Buddy Kerley was a line worker. He remembers the panic employees felt losing their jobs.

“Some people filed bankruptcy, some people sold stuff, I mean you could drive down the streets and it’d be boats and trailers and motorcycles and cars for sale I mean it was just unreal,” he says.

“When you lose about a $60 million annual payroll in your community, it has a devastating effect,” says Larry Roberts with the Ottawa County Historical Society.

City officials say Miami is still recovering.

“The Goodrich plant closed down in 1986, the economy is still hard. Around here we still have a high unemployment rate,” says Miami City Council member Neal Johnson.

“The jobs that were replaced after Goodrich left were not as good of paying jobs as we had with BF Goodrich, therefore our economy is not as thriving as it once was,” adds Roberts.

Once the plant closed its doors, many workers left Miami altogether, others staying to find work in what they say was a nonexistent job market.

Kerley didn’t want to uproot his family.

“You get to thinking what am I going to do now? And you have other obligations to meet,” he says.

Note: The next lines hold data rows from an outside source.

/-! ### `State.write` -/

@[simp] theorem State.write_now (t : OwnTag) (v : Int) : (s.write t v).now = s.now := by rw [State.write_writeOnly s t v]
@[simp] theorem State.write_pins (t : OwnTag) (v : Int) : (s.write t v).pins = s.pins := by rw [State.write_writeOnly s t v]
@[simp] theorem State.write_start (t : OwnTag) (v : Int) : (s.write t v).start = s.start := by rw [State.write_writeOnly s t v]
@[simp] theorem State.write_image (t : OwnTag) (v : Int) : (s.write t v).image = s.image := by rw [State.write_writeOnly s t v]
@[simp] theorem State.write_rawImage (t : OwnTag) (v : Int) : (s.write t v).rawImage = s.rawImage := by rw [State.write_writeOnly s t v]
@[simp] theorem State.write_view (t : OwnTag) (v : Int) : (s.write t v).view = s.view := by rw [State.write_writeOnly s t v]
@[simp] theorem State.write_share (t : OwnTag) (v : Int) : (s.write t v).share = s.share := by rw [State.write_writeOnly s t v]
@[simp] theorem State.write_sensors (t : OwnTag) (v : Int) : (s.write t v).sensors = s.sensors := by rw [State.write_writeOnly s t v]
@[simp] theorem State.write_switches (t : OwnTag) (v : Int) : (s.write t v).switches = s.switches := by rw [State.write_writeOnly s t v]
@[simp] theorem State.write_frost (t : OwnTag) (v : Int) : (s.write t v).frost = s.frost := by rw [State.write_writeOnly s t v]
@[simp] theorem State.write_defrost (t : OwnTag) (v : Int) : (s.write t v).defrost = s.defrost := by rw [State.write_writeOnly s t v]
@[simp] theorem State.write_water (t : OwnTag) (v : Int) : (s.write t v).water = s.water := by rw [State.write_writeOnly s t v]
@[simp] theorem State.write_ice (t : OwnTag) (v : Int) : (s.write t v).ice = s.ice := by rw [State.write_writeOnly s t v]
@[simp] theorem State.write_out (t : OwnTag) (v : Int) : (s.write t v).out = s.out := by rw [State.write_writeOnly s t v]
@[simp] theorem State.write_fault (t : OwnTag) (v : Int) : (s.write t v).fault = s.fault := by rw [State.write_writeOnly s t v]
@[simp] theorem State.write_mode (t : OwnTag) (v : Int) : (s.write t v).mode = s.mode := by rw [State.write_writeOnly s t v]
@[simp] theorem State.write_pending (t : OwnTag) (v : Int) : (s.write t v).pending = s.pending := by rw [State.write_writeOnly s t v]
@[simp] theorem State.write_line_mode (t : OwnTag) (v : Int) : (s.write t v).line.mode = s.line.mode := by rw [State.write_writeOnly s t v]
@[simp] theorem State.write_line_driver (t : OwnTag) (v : Int) : (s.write t v).line.driver = s.line.driver := by rw [State.write_writeOnly s t v]
@[simp] theorem State.write_line_queue (t : OwnTag) (v : Int) : (s.write t v).line.queue = s.line.queue := by rw [State.write_writeOnly s t v]
@[simp] theorem State.write_line_statusOwed (t : OwnTag) (v : Int) : (s.write t v).line.statusOwed = s.line.statusOwed := by rw [State.write_writeOnly s t v]
@[simp] theorem State.write_line_period (t : OwnTag) (v : Int) : (s.write t v).line.period = s.line.period := by rw [State.write_writeOnly s t v]
@[simp] theorem State.write_line_orderCount (t : OwnTag) (v : Int) : (s.write t v).line.orderCount = s.line.orderCount := by rw [State.write_writeOnly s t v]
@[simp] theorem State.write_line_stuckShort (t : OwnTag) (v : Int) : (s.write t v).line.stuckShort = s.line.stuckShort := by rw [State.write_writeOnly s t v]
@[simp] theorem State.write_line_stuckLong (t : OwnTag) (v : Int) : (s.write t v).line.stuckLong = s.line.stuckLong := by rw [State.write_writeOnly s t v]
@[simp] theorem State.write_line_recessive (t : OwnTag) (v : Int) : (s.write t v).line.recessive = s.line.recessive := by rw [State.write_writeOnly s t v]
@[simp] theorem State.write_line_idle (t : OwnTag) (v : Int) : (s.write t v).line.idle = s.line.idle := by rw [State.write_writeOnly s t v]
@[simp] theorem State.write_line_txEnd (t : OwnTag) (v : Int) : (s.write t v).line.txEnd = s.line.txEnd := by rw [State.write_writeOnly s t v]
@[simp] theorem State.write_line_island (t : OwnTag) (v : Int) : (s.write t v).line.island = s.line.island := by rw [State.write_writeOnly s t v]
@[simp] theorem State.write_line_alone (t : OwnTag) (v : Int) : (s.write t v).line.alone = s.line.alone := by rw [State.write_writeOnly s t v]
@[simp] theorem State.write_line_lineGood (t : OwnTag) (v : Int) : (s.write t v).line.lineGood = s.line.lineGood := by rw [State.write_writeOnly s t v]
@[simp] theorem State.write_line_goodTimer (t : OwnTag) (v : Int) : (s.write t v).line.goodTimer = s.line.goodTimer := by rw [State.write_writeOnly s t v]
@[simp] theorem State.write_line_returnListen (t : OwnTag) (v : Int) : (s.write t v).line.returnListen = s.line.returnListen := by rw [State.write_writeOnly s t v]
@[simp] theorem State.write_line_rotation (t : OwnTag) (v : Int) : (s.write t v).line.rotation = s.line.rotation := by rw [State.write_writeOnly s t v]

/-! ### `State.writeEvent` -/

@[simp] theorem State.writeEvent_now (v : Int) : (s.writeEvent v).now = s.now := by rw [State.writeEvent_writeOnly s v]
@[simp] theorem State.writeEvent_pins (v : Int) : (s.writeEvent v).pins = s.pins := by rw [State.writeEvent_writeOnly s v]
@[simp] theorem State.writeEvent_start (v : Int) : (s.writeEvent v).start = s.start := by rw [State.writeEvent_writeOnly s v]
@[simp] theorem State.writeEvent_image (v : Int) : (s.writeEvent v).image = s.image := by rw [State.writeEvent_writeOnly s v]
@[simp] theorem State.writeEvent_rawImage (v : Int) : (s.writeEvent v).rawImage = s.rawImage := by rw [State.writeEvent_writeOnly s v]
@[simp] theorem State.writeEvent_view (v : Int) : (s.writeEvent v).view = s.view := by rw [State.writeEvent_writeOnly s v]
@[simp] theorem State.writeEvent_share (v : Int) : (s.writeEvent v).share = s.share := by rw [State.writeEvent_writeOnly s v]
@[simp] theorem State.writeEvent_sensors (v : Int) : (s.writeEvent v).sensors = s.sensors := by rw [State.writeEvent_writeOnly s v]
@[simp] theorem State.writeEvent_switches (v : Int) : (s.writeEvent v).switches = s.switches := by rw [State.writeEvent_writeOnly s v]
@[simp] theorem State.writeEvent_frost (v : Int) : (s.writeEvent v).frost = s.frost := by rw [State.writeEvent_writeOnly s v]
@[simp] theorem State.writeEvent_defrost (v : Int) : (s.writeEvent v).defrost = s.defrost := by rw [State.writeEvent_writeOnly s v]
@[simp] theorem State.writeEvent_water (v : Int) : (s.writeEvent v).water = s.water := by rw [State.writeEvent_writeOnly s v]
@[simp] theorem State.writeEvent_ice (v : Int) : (s.writeEvent v).ice = s.ice := by rw [State.writeEvent_writeOnly s v]
@[simp] theorem State.writeEvent_out (v : Int) : (s.writeEvent v).out = s.out := by rw [State.writeEvent_writeOnly s v]
@[simp] theorem State.writeEvent_fault (v : Int) : (s.writeEvent v).fault = s.fault := by rw [State.writeEvent_writeOnly s v]
@[simp] theorem State.writeEvent_mode (v : Int) : (s.writeEvent v).mode = s.mode := by rw [State.writeEvent_writeOnly s v]
@[simp] theorem State.writeEvent_pending (v : Int) : (s.writeEvent v).pending = s.pending := by rw [State.writeEvent_writeOnly s v]
@[simp] theorem State.writeEvent_line_mode (v : Int) : (s.writeEvent v).line.mode = s.line.mode := by rw [State.writeEvent_writeOnly s v]
@[simp] theorem State.writeEvent_line_driver (v : Int) : (s.writeEvent v).line.driver = s.line.driver := by rw [State.writeEvent_writeOnly s v]
@[simp] theorem State.writeEvent_line_queue (v : Int) : (s.writeEvent v).line.queue = s.line.queue := by rw [State.writeEvent_writeOnly s v]
@[simp] theorem State.writeEvent_line_statusOwed (v : Int) : (s.writeEvent v).line.statusOwed = s.line.statusOwed := by rw [State.writeEvent_writeOnly s v]
@[simp] theorem State.writeEvent_line_period (v : Int) : (s.writeEvent v).line.period = s.line.period := by rw [State.writeEvent_writeOnly s v]
@[simp] theorem State.writeEvent_line_orderCount (v : Int) : (s.writeEvent v).line.orderCount = s.line.orderCount := by rw [State.writeEvent_writeOnly s v]
@[simp] theorem State.writeEvent_line_stuckShort (v : Int) : (s.writeEvent v).line.stuckShort = s.line.stuckShort := by rw [State.writeEvent_writeOnly s v]
@[simp] theorem State.writeEvent_line_stuckLong (v : Int) : (s.writeEvent v).line.stuckLong = s.line.stuckLong := by rw [State.writeEvent_writeOnly s v]
@[simp] theorem State.writeEvent_line_recessive (v : Int) : (s.writeEvent v).line.recessive = s.line.recessive := by rw [State.writeEvent_writeOnly s v]
@[simp] theorem State.writeEvent_line_idle (v : Int) : (s.writeEvent v).line.idle = s.line.idle := by rw [State.writeEvent_writeOnly s v]
@[simp] theorem State.writeEvent_line_txEnd (v : Int) : (s.writeEvent v).line.txEnd = s.line.txEnd := by rw [State.writeEvent_writeOnly s v]
@[simp] theorem State.writeEvent_line_island (v : Int) : (s.writeEvent v).line.island = s.line.island := by rw [State.writeEvent_writeOnly s v]
@[simp] theorem State.writeEvent_line_alone (v : Int) : (s.writeEvent v).line.alone = s.line.alone := by rw [State.writeEvent_writeOnly s v]
@[simp] theorem State.writeEvent_line_lineGood (v : Int) : (s.writeEvent v).line.lineGood = s.line.lineGood := by rw [State.writeEvent_writeOnly s v]
@[simp] theorem State.writeEvent_line_goodTimer (v : Int) : (s.writeEvent v).line.goodTimer = s.line.goodTimer := by rw [State.writeEvent_writeOnly s v]
@[simp] theorem State.writeEvent_line_returnListen (v : Int) : (s.writeEvent v).line.returnListen = s.line.returnListen := by rw [State.writeEvent_writeOnly s v]
@[simp] theorem State.writeEvent_line_rotation (v : Int) : (s.writeEvent v).line.rotation = s.line.rotation := by rw [State.writeEvent_writeOnly s v]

The manufacturer closing completely changed the way of life and the local economy. Former employees had to live on a much smaller salary and local merchants saw less business.

“I made half of much on that job as I was making at Goodrich, and of course you have to adjust. It was hard,” says Kerley.

Although adjusting didn’t fully revive Miami’s economy, strides are being made in the right direction.

“In the past we just depended on BF Goodrich just to carry basically the town through and now we have diversification with other smaller industries operating here in Miami today,” says Roberts.

More than 100 people came out to the reunion. Artifacts, photos and videos from when the plant was open are on display at the Dobson Museum in Miami.